As background, the federal tax code’s Section 72(p), which governs plan loans, provides that if a participant receives (directly or indirectly) a loan from a qualified employer retirement plan, the amount of the loan will be treated as having been received by the participant as a distribution from the plan. If a plan loan satisfies these requirements but payments are not made in accordance with the loan’s terms, then a deemed distribution of the loan that may be taxable occurs, the IRS memo said.
Here are the IRS Chief Counsel Advice memo’s two examples:
Situation 1: Make-Up Installment Payment. The participant makes timely loan installment payments from January 31, 2018, through September 30, 2019. The participant misses the March 31, 2019, and April 30, 2019, installments. He then makes installment payments on May 31, 2019, applied to the missed March 31, 2019, payment, and June 30, 2019, which is applied to the missed April 30, 2019, payment. On July 31, 2019, the participant makes a payment equal to three installments—which is applied to the missed May 31 and June 30 payments for the year, as well as the required July 31, 2019, installment payment.
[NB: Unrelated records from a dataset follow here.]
-- ==== Sys2Proof/Machine/Hosts.lean ====
section
/-! DEFINITION. The host link: band datagrams and their reassembly, ingest, extents, credit, ARP and the lanes' state
(R88, R97, R98, R133, R416 to R424). -/

namespace Sys2Proof.Machine

open Sys2Proof

/-- The handle of host lane `n`. -/
def hostH (n : Nat) : Handle := BitVec.ofNat 16 (17 + n)

/-- A BAD_DATAGRAM note against a lane (R427). -/
def badDatagram (lane : Nat) (s : State) : State := note 0x0602 (hostH lane) 0 s

/-! ### Extents (R98, R131 to R133) -/

/-- Takes a band off the spool: its run is freed and deallocated. -/
def dropDesc (id : BandId) (s : State) : State :=
  match descOf s id with
  | none => s
  | some d =>
    (issueAll .trim 0 d (dropCmds (fun q => q.op == .write && q.id == id) s)).modSpool fun p =>
      { p with descs := p.descs.filter fun x => x.id != id, usedRuns := p.usedRuns.filter fun r => r.1 != d.first }

/-- A member takes band writes. -/
def memberWrites (s : State) (c : Nat) : Bool :=
  match s.spool.members[c]? with
  | some m => !m.lost && !m.gone && !m.readOnly
  | none => false

/-- A frame of a job has closed: its bands are freed and its entry with them. -/
def frameClosed (s : State) (id : BandId) : Bool :=
  match frameEnt s id.job id.frame with
  | some f => f.closed
  | none => false

/-- A band of a frame in flight or closed is discarded after its checks, a note against the lane it arrived on (R98). -/
def duplicateBand (lane : Nat) (id : BandId) (s : State) : State := note 0x0601 (hostH lane) 0 (unstage id s)

/-- The frame's descriptors have their pages, or receive a run of them now; none while there is no such run (R131). -/
def withDescs (id : BandId) (s : State) : Option State :=
  match frameEnt s id.job id.frame with
  | none => none
  | some f =>
    if f.descPage.isSome then some s
    else (descRun s f.descPages).map fun a => s.modSpool fun p =>
      { p with dir := p.dir.map fun f => if f.job = id.job ∧ f.frame = id.frame then { f with descPage := some a } else f }

/-- A staged band that passed its checks receives its extent when a run is free on members that take writes; a band of
the same identity makes way for it (R98, R133, R138). Its frame is judged again then: it may have been admitted, or have
closed, while the band waited. -/
def placeBand (b : Staged) (data : List Byte) (s : State) : State :=
  if inFlight s b.id.job b.id.frame || frameClosed s b.id then duplicateBand b.lane b.id s
  else if !mounted s || someLost s then s
  else match withDescs b.id s, findRun s (pagesOf b.length) with
    | some s, some a =>
      if !(membersOf s.spool.sb.width a b.length).all (memberWrites s) then s
      else
        let d : BandDesc := { id := b.id, first := a, data := data, seq := b.seq }
        let s := dropDesc b.id s
        let s := s.modSpool fun p =>
          let e := a + pagesOf b.length
          { p with
            descs := p.descs ++ [d], usedRuns := p.usedRuns ++ [(a, pagesOf b.length)]
            cursor := if p.sb.pages ≤ e then p.sb.extentStart else e }
        let s := s.modIngest fun i => { i with bands := i.bands.map fun x => if x.id = b.id then { x with first := some a } else x }
        issueAll .write 0 d s
    | _, _ => s

/-- The bytes of a completely received band. -/
def Staged.data (b : Staged) : List Byte :=
  (sortBy b.frags fun x y => decide (x.1 ≤ y.1)).flatMap (·.2)

/-- The bands that wait for an extent, in arrival order. -/
def waitingBands (s : State) : List Staged := s.ingest.bands.filter fun b => b.checked && b.first.isNone

/-- The spool has no room for a band: no run of its length, or no descriptor pages for its frame (R131, R133). -/
def noRoom (s : State) (b : Staged) : Bool :=
  mounted s && ((withDescs b.id s).isNone || (findRun s (pagesOf b.length)).isNone)

/-- Every waiting band that can have an extent gets one; SPOOL_FULL is posted once per episode when one is left waiting
for room (R133). -/
def placeBands (s : State) : State :=
  let s := (waitingBands s).foldl (fun s b => placeBand b b.data s) s
  if !(waitingBands s).any (noRoom s) then s.modIngest fun i => { i with fullEpisode := false }
  else if s.ingest.fullEpisode then s
  else post 0x8306 0xFFFF#16 [] (s.modIngest fun i => { i with fullEpisode := true })

/-- BAND_ALLOCATE: a long enough free run exists again (R133). -/
def execBandAllocate (s : State) : Host.Outcome State Fault Refusal := .next (placeBands s)

/-! ### Ingest (R88, R98) -/

/-- The entry of a frame from its first band on: its band count is known then, the rest is its job's (Table 06-6; log
entry 173). -/
def enterFrame (id : BandId) (bands : Nat) (s : State) : State :=
  let e : FrameEnt := match s.jobs.find? fun j => j.id == id.job with
    | some j => { job := id.job, frame := id.frame, index := j.base + id.frame, bands := bands, gapBands := j.gapBands
                  layers := j.layers, secure := j.secure }
    | none => { job := id.job, frame := id.frame, bands := bands }
  s.modSpool fun p =>
    { p with dir := match p.dir.find? fun f => f.job == id.job && f.frame == id.frame with
      | some _ => p.dir.map fun f => if f.job = id.job ∧ f.frame = id.frame then { f with bands := bands } else f
      | none => p.dir ++ [e] }

/-- A band with every byte received goes through the ingest checks (R88); a passed one of a frame in flight or closed
is a duplicate (R98), any other takes its way to the spool. -/
def ingestBand (lane : Nat) (id : BandId) (s : State) : State :=
  match s.ingest.bands.find? fun b => b.id == id with
  | none => s
  | some b =>
    let data := b.data
    match ingestCheck false (jobJudges s) (riderOk s) data with
    | some c => rejectBand id c s
    | none =>
      if inFlight s id.job id.frame || frameClosed s id then duplicateBand lane id s
      else
        placeBands ((enterFrame id (bh data 22 2) s).modIngest fun i =>
          { i with bands := i.bands.map fun x => if x.id = id then { x with checked := true, lane := lane } else x })

/-! ### Reassembly (R420 to R422, R424) -/

/-- JOB_MISMATCH for a band whose job is unknown, at most once per second per identity. -/
def unknownJob (id : BandId) (s : State) : State :=
  let now := s.clk.opSec
  if s.ingest.rejSec.any fun r => r.1 == id && decide (now < r.2 + 1) then s
  else
    bandEvent 0x8304 id 0x05 (s.modIngest fun i =>
      { i with rejSec := (i.rejSec.filter fun r => r.1 != id && decide (now < r.2 + 1)) ++ [(id, now)] })

/-- The band bytes a datagram carries: decrypted for an encrypted job, none when the tag fails (R422). -/
def bandBytes (j : Job) (bs : List Byte) : Option (List Byte) :=
  let n := fieldAt bs 18 2
  let body := bytesAt bs 32 n
  if !j.encrypted then some body
  else
    Config.gcmOpen j.key (bytesAt bs 28 4 ++ bytesAt bs 20 3 ++ bytesAt bs 6 1 ++ bytesAt bs 12 4) (bs.take 32) body
      (bytesAt bs (32 + n) 16)

/-- A fragment joins its band (R421). -/
def addFragment (lane : Nat) (b : Staged) (off len : Nat) (data : List Byte) (s : State) : State :=
  if b.checked || b.frags.any (fun f => f.1 == off && f.2.length == data.length) then s
  else if len ≠ b.length then rejectBand b.id 0x0A s
  else if b.frags.any fun f => decide (f.1 < off + data.length) && decide (off < f.1 + f.2.length) then rejectBand b.id 0x20 s
  else
    let s := s.modIngest fun i => { i with bands := i.bands.map fun x =>
      if x.id = b.id then { x with frags := x.frags ++ [(off, data)] } else x }
    if ((b.frags.map fun f => f.2.length).sum + data.length) = b.length then ingestBand lane b.id s else s

/-- A datagram of a known job: the first of its band reserves staging and takes credit (R421, R424). -/
def bandFragment (lane : Nat) (id : BandId) (off len seq : Nat) (data : List Byte) (s : State) : State :=
  match s.ingest.bands.find? fun b => b.id == id with
  | some b => addFragment lane b off len data s
  | none =>
    if 1044480 < len then bandEvent 0x8304 id 0x0A s
    else if 4194304 + s.ingest.returned < s.ingest.used + reserveOf len then note 0x0604 (hostH lane) 0 s
    else
      let b : Staged := { id := id, length := len, seq := seq }
      addFragment lane b off len data (s.modIngest fun i =>
        { i with bands := i.bands ++ [b], used := i.used + reserveOf len })

/-- BAND_DATAGRAM: a band datagram's UDP payload on a host lane (R420, R421). -/
def execBandDatagram (lane : Nat) (bytes : List Byte) (s : State) : Host.Outcome State Fault Refusal :=
  .next (
    let f := fieldAt bytes
    let enc := bitOf (f 5 1) 0
    let n := f 18 2
    let off := f 20 4
    let len := f 24 4
    let id : BandId := { job := f 8 4, layer := f 6 1, frame := f 12 4, band := f 16 2 }
    if !s.mbx.live then s
    else if bytes.length < 33 ∨ f 0 4 ≠ 0x47524642 ∨ f 4 1 ≠ 1 ∨ n = 0 ∨ 8192 < n ∨
        bytes.length ≠ 32 + n + (if enc then 16 else 0) ∨ off % 16 ≠ 0 ∨ len < off + n ∨ (n % 16 ≠ 0 ∧ off + n ≠ len) then
      badDatagram lane s
    else
      let s := s.modIngest fun i => { i with lanes := kvSet i.lanes lane s.ring.cyc }
      match s.jobs.find? fun j => j.id == id.job && j.live with
      | none => unknownJob id s
      | some j =>
        if enc ≠ j.encrypted then badDatagram lane s
        else match bandBytes j bytes with
          | none => note 0x0603 (hostH lane) 0 s
          | some data => bandFragment lane id off len (f 28 4) data s)

/-- BAND_REASSEMBLY_TIMEOUT: a band has had no new fragment for 250 ms (R421). -/
def execBandReassemblyTimeout (job layer frame band : Nat) (s : State) : Host.Outcome State Fault Refusal :=
  .next (
    let id : BandId := { job := job, layer := layer, frame := frame, band := band }
    match s.ingest.bands.find? fun b => b.id == id with
    | some b => if b.checked then s else rejectBand id 0x21 s
    | none => s)

/-- CREDIT_DATAGRAM: the limit goes out on every lane that carried band data in the last 1 s, 62,500 ring cycles
(R424). -/
def execCreditDatagram (s : State) : Host.Outcome State Fault Refusal :=
  .next ((s.ingest.lanes.filter fun p => decide (s.ring.cyc ≤ p.2 + 62500)).foldl
    (fun s p => s.send (.credit p.1 s.ingest.returned)) s)

/-! ### Lanes (R416, R417) -/

/-- ARP_REQUEST: a request for a lane's address is answered on that lane (R417). -/
def execArpRequest (lane ip : Nat) (s : State) : Host.Outcome State Fault Refusal :=
  .next (if lane < 4 ∧ bitOf (s.cfgGet 0x15 0 (32 * lane) 1) 0 ∧ s.cfgGet 0x15 0 (32 * lane + 4) 4 = ip then
      s.send (.arpReply lane) else s)

/-- BAD_DATAGRAM: a packet outside the subset is discarded and counted (R417). -/
def execBadDatagram (lane : Nat) (s : State) : Host.Outcome State Fault Refusal := .next (badDatagram lane s)

/-- HOST_LINK_DOWN: a lane loses block lock (R416). -/
def execHostLinkDown (lane : Nat) (s : State) : Host.Outcome State Fault Refusal :=
  .next (note 0x0605 (hostH lane) 0 (s.modHost fun h => { h with up := kvSet h.up lane false }))

/-- HOST_LINK_UP: a lane that was reported down regains block lock, which is reported again with its count unchanged
(R416). -/
def execHostLinkUp (lane : Nat) (s : State) : Host.Outcome State Fault Refusal :=
  .next (
    let down := kvFind s.host.up lane == some false
    let s := s.modHost fun h => { h with up := kvSet h.up lane true }
    if down then
      post 0x8002 (hostH lane) (leBytes 2 0x0605 ++ leBytes 2 (noteVal s.faults.notes (noteKey (hostH lane) 0) 0x0605)) s
    else s)

end Sys2Proof.Machine
end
Situation 2: Replacement Plan Loan. The participant makes on-time installment payments from January 31, 2018, through September 30, 2019. She misses the October 31, 2019, November 30, 2019, and December 31, 2019, installment payments. On January 15, 2020, she refinances the loan and replaces it with a new loan equal to the outstanding balance of the original loan, including the three missed payments. Under the terms of the replacement loan, it is to be repaid in level monthly installments at the end of each month through the end of the replaced loan’s repayment term, December 31, 2022.
The IRS memo said that in both cases the participants’ missed installment payments “do not violate the level amortization requirement under” code Section 72(p) because both are cured within the applicable cure period. “Accordingly, there is no deemed distribution of the loan due to the missed installment payments.”
It also concluded that for both situations given, the cure period permitted in the plan does not extend beyond the period set forth in Section 72(p), meaning the cure period does not go beyond the last day of the calendar quarter after the calendar quarter in which the missed installment payment was due.
If either of these actions to repay or replace the installment payments is taken after the permitted cure period ends, however, the entire outstanding balance of the loan becomes fully taxable as a deemed distribution, not just the missed installment payments alone.
The cure period, if allowed, should be included in the written plan document.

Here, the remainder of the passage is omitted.